# Cyprichromis and Tropheus?



## noki (Jun 13, 2003)

Cyprichromis and Tropheus together?

Read some vague references, but does this actually work like in a 6 ft tank?


----------



## flashg (Oct 5, 2007)

I will work... I had an odd ball group of jumbos I put in my 6ft tropheus grow out tank... They did fine while the were in there... (3 months) They even ate dainnichi food!


----------



## blkg35 (Jun 2, 2008)

yes, it will work. I had my Cyps with my firecracker trophs and they get along. The trophs will only chase each other around, they dont mess with the cyps.


----------



## myjohnson (Dec 28, 2007)

I was wondering if any fin nipping would go on at all?


----------



## flashg (Oct 5, 2007)

myjohnson said:


> I was wondering if any fin nipping would go on at all?


None that I saw my friend! Although I did not do it for a permanent thing so I don't know about a long period of time or with trophs bigger than 2.5".


----------



## txfront (Sep 27, 2007)

I have non jumbo Cyps in with my Lufubus and Trews, and no problems with aggression. You just want to make sure the Cyps are getting enough food without overfeeding the Trophs.


----------



## noki (Jun 13, 2003)

txfront said:


> I have non jumbo Cyps in with my Lufubus and Trews, and no problems with aggression. You just want to make sure the Cyps are getting enough food without overfeeding the Trophs.


What I would worry about is the Cyps getting well feed and thriving and breeding activity. If they were healthy they would breed, if not the Cyps may live but just be stressed and in poor color.


----------



## noddy (Nov 20, 2006)

When I tried it with non jumbo's, they had their fins removed in a timely fashion. I am going to try again with some older/bigger jumbo's though.


----------



## eklikewhoa (Jul 11, 2006)

txfront said:


> I have non jumbo Cyps in with my Lufubus and Trews, and no problems with aggression. You just want to make sure the Cyps are getting enough food without overfeeding the Trophs.

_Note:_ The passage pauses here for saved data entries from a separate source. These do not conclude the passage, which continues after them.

/-- A polite request with a window: YSTAT.REQ in every vcore of the node that holds a core (R341, R357). -/
def politeRequest (s : State) (k window : Nat) (parking : Bool) : State :=
  match s.node? k with
  | none => s
  | some n =>
    let ask (v : Vcore) : Vcore := if v.ofNode k && v.resident && !v.stopped then { v with regs := { v.regs with ystat := true } } else v
    (s.mapVcores ask).setNode { n with polite := some (0, window), parking := parking, begun := false }

/-- A request withdrawn from a node of which no vcore has answered (R360). -/
def withdrawRequest (s : State) (k : Nat) : State :=
  match s.node? k with
  | none => s
  | some n =>
    if n.polite.isNone || n.begun || (nodeVcores s k).any (fun v => v.regs.yieldack || (v.id.gang && v.ended)) then s
    else
      let unask (v : Vcore) : Vcore :=
        if v.ofNode k then { v with regs := { v.regs with ystat := false }, cutbackDue := false } else v
      (s.mapVcores unask).setNode { n with polite := none, parking := false }

/-- What a running node receives under the grade in force: a park request (R357), or its end (R356). -/
def underGrade (s : State) (k : Nat) : State :=
  match s.node? k with
  | none => s
  | some n =>
    if n.phase != .running || !affected s n then s
    else if s.dev.power.grade = 3 then endNode s k 2
    else if s.dev.power.grade = 2 then
      if s.isStopped (nodeFdom s n) then
        if (nodeVcores s k).all (fun v => !v.resident) then
          let (s1, saved) := parkNode s n
          (s1.setNode { n with
            phase := .resting true, cores := [], waited := 0, parking := true, parks := n.parks + 1, saved := saved
            moved := false }).selectDue
        else endNode s k 2
      else if n.polite.isSome && !n.parking then s.setNode { n with parking := true, polite := some (0, 20) }
      else if n.polite.isSome || remTicks n ≤ 2 then s
      else politeRequest s k 20 true
    else s

/-! ### The binder -/

/-- The launch state of vcore i of a node (R33). -/
def launchVcore (s : State) (n : Node) (l : Rec64) (i : Nat) : Vcore :=
  let c := (s.ctxOf n.world n.ctx).getD ⟨n.ctx, n.world, 0, 0⟩
  let banks := lrBanks l
  let id : Ident := ⟨n.key, BitVec.ofNat 10 i, BitVec.ofNat 11 (lrVcnt l), lrGang l, lrPriv l && qVf (queueDesc s n.queue) == 0,
    n.ctx, n.world, c.comp, nodeFdom s n, banks, .ofFn fun j => lrPc l j.val⟩
  let stream (j : Nat) : Stream := { streamOff with pc := lrPc l j, halted := lrPc l j == 0 }
  let regs := { regsZero with
    s := ((regsZero.s.set 1 (lrArgs l)).set 2 (BitVec.ofNat 64 i)).set 3 (BitVec.ofNat 64 (lrVcnt l))
    s1root := c.root &&& 0xFFFFFFFFFFFFFF }
  takeSnapshot { vcoreAbsent with
    id := id, res := .off, regs := regs, sS := stream 0, sV := stream 1, sM := stream 2, sC := stream 3, st := storeInit banks }

/-- OPSTART and STATUS written before the first instruction (R332). -/
def writeOpstart (s : State) (n : Node) : Except FaultInfo State :=
  match nodeWho s n with
  | none => .error (mkFault 0x2002 n.complVa)
  | some who =>
    match schedWrite s who (n.complVa + 0x20) (bytesLE 1 n.entry) with
    | .error f => .error (if f.addr = n.complVa + 0x20 then { f with addr := n.complVa } else f)
    | .ok s1 => schedWrite s1 who n.complVa (bytesLE 8 0)

/-- The vcores of a node that hold no core spread over its cores (R337): vcore i of c cores is bound to core i modulo c. -/
def spreadVcores (s : State) (k : Nat) (cores : List Nat) : State :=
  s.mapVcores fun v => if v.ofNode k && v.res == .off then { v with bound := cores.getD (v.id.vcid.toNat % cores.length) v.bound } else v

/-- A node started: its vcores launched and spread over its cores (R33, R337). A failing write of OPSTART holds it unbound, and its
cores are free for others (R488). -/
def startNode (s : State) (n : Node) (l : Rec64) : State :=
  match writeOpstart s n with
  | .error f => nodeFault ((accessEffects s n f).setNode { n with phase := .held, cores := [] }).selectDue n 4 f
  | .ok s1 =>
    let vs := (List.range (lrVcnt l)).map (launchVcore s1 n l)
    let s2 := { s1 with others := s1.others ++ vs }
    let s3 := s2.setNode { n with phase := .running, started := true, opStart := n.entry }
    fillCores (spreadVcores (setSched s3 { s3.dev.sched with launched := true }) n.key n.cores) n.key

/-- Write ranges restored from the park tier, with the poison that travels with them (R359, R474). -/
def restoreRanges (s : State) (n : Node) : State :=
  n.saved.foldl (fun t r =>
    match s.dev.park.find? fun x => x.off == r.2.2 with
    | some x =>
      match parkTake s n x with
      | some b => (x.marks.poison.map (· + r.1 / 256)).foldl addPoison (homeWrite t r.1 b)
      | none => t
    | none => t) s

/-- A node resumed from its images (R341, R359); a parked image that fails its check ends the node (R469). -/
def resumeNode (s00 : State) (n : Node) : State :=
  let s := if n.parking then (s00.dev.park.filter fun x => x.node == n.key).foldl parkCorrect s00 else s00
  match (if n.parking then parkBad s n else none) with
  | some v =>
    let f := mkFault 0x3007 0 (BitVec.ofNat 32 v.toNat)
    endNode (addRecord s ((reportRecord s 5 false false (nodeWhoWord s n) (nodeFdom s n) n.ctx f true).ofNode n)) n.key 3
  | none =>
    let s0 := if n.parking then unparkImages s n else s
    let s1 := dropParked (if n.moved then restoreRanges s0 n else s0) n.key
    let s2 := s1.setNode { n with
      phase := .running, preempts := if n.parking then n.preempts + 1 else n.preempts, parking := false, saved := [], moved := false }
    fillCores (spreadVcores s2 n.key n.cores) n.key

/-- BINDER_PLACE (R325, R337): no node of a queue that is not live is bound. -/
def execBinderPlace (node : Nat) (s : State) : Out :=
  match s.node? node with
  | none => .next s
  | some n =>
    if s.isStopped (nodeFdom s n) then .next s
    else
      match n.phase, n.launch with
      | .selected, some l =>
        .next (if queueLive s (queueDesc s n.queue) then underGrade (if n.started then resumeNode s n else startNode s n l) node else s)
      | .running, _ => .next (fillCores s node)
      | _, _ => .next s

/-! ### Pre-emption that has been decided -/

/-- A cutback of the vcore in focus, now or at its next commit (R56, R58), with which it leaves its core. -/
def cutRequest (s : State) : State :=
  if s.vc.ni || s.vc.id.gang then { s with vc := { s.vc with cutbackDue := true } }
  else
    let (s1, ok) := tryFlush s
    if ok then cutAway s1 else { s1 with vc := { s1.vc with cutbackDue := true } }

/-- Every vcore of a node that holds a core and satisfies p is cut back (R340, R341, R357); those of a gang job leave together (R44). -/
def cutNode (s : State) (k : Nat) (p : Vcore → Bool) : State :=
  let t := forVcores s k (fun v => v.resident && !v.stopped && p v) cutRequest
  if (nodeVcores t k).any fun v => v.id.gang && v.resident then gangLeave t k else settleRest t k

/-- A request whose window has run out: the vcores that have not acknowledged it are cut back, the others yield at their next commit
(R305, R341). -/
def expireWindow (s : State) (k : Nat) : State :=
  match (s.node? k).bind Node.polite with
  | some (t, w) => if w ≤ t then cutNode s k fun v => !v.regs.yieldack else s
  | none => s

/-- A tick boundary is the present moment: the events that the spec ties to one act at no other time (R322). -/
def State.atBoundary (s : State) : Bool := s.dev.time == s.dev.sched.tick * 100000

/-- POLITE_WINDOW_EXPIRY (R322, R341): at a tick boundary, as its last step. -/
def execPoliteWindowExpiry (node : Nat) (s : State) : Out := .next (if s.atBoundary then expireWindow s node else s)

/-- ECLASS_DEMOTED (R495). -/
def execEclassDemoted (node : Nat) (s : State) : Out :=
  match s.node? node with
  | none => .next s
  | some n =>
    if 8 ≤ n.overTicks ∧ n.demoted = false then
      .next (nodeNotice (s.setNode { n with demoted := true }) n 6 0x6002 (BitVec.ofNat 32 n.ownClass))
    else .next s

/-- The words that a vcore's streams have issued since its last commit. -/
def issuedWords (v : Vcore) : Nat := v.sS.cmdix.toNat + v.sV.cmdix.toNat + v.sM.cmdix.toNat + v.sC.cmdix.toNat

/-- A vcore whose streams all wait with CAUSE 0 to 3, with nothing in flight (R491). -/
def waitsAll (v : Vcore) : Bool :=
  let l := [v.sS, v.sV, v.sM, v.sC].filter fun x => !x.halted
  v.resident && !v.stopped && v.st.ops.isEmpty && v.st.follow.isEmpty && !l.isEmpty
  && l.all fun x => x.wait.waiting && decide (x.wait.cause.toNat ≤ 3)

This would be my main concern.
Next would be the hyperness of the trophs effecting the cyps.


----------



## enviraMENTAL (Jan 12, 2005)

I have kept Cyp. Utinta in with my blue rainbows and Syn. Multipunctatus for a year now. No interspecies battling at all. My cyps are holding all the time, and have had one little bugger survive so far. Trophs are breeding all the time and I currently have 3 different gens of juvies in the same tank. Only ones not breeding are the multies, and I'm sure they would if they could fool the rainbows. I have a friend who had a colony of red moliros which were really shy. She added cyps and her trophs turned into a totally outgoing colony overnight. I have some Cherry spots that I just came into possession of. Don't know how they'll do, but I plan to put a couple tricolor cyp jumbos in with them. Hope that helps.


----------



## RAF (Apr 7, 2008)

I'm keeping my Cyps leptosoma Kitumba with my Kasangas for 8 months now... no problem yet.


----------



## KoenEeckhoudt (Oct 28, 2007)

what do you guys feed them , if toghether?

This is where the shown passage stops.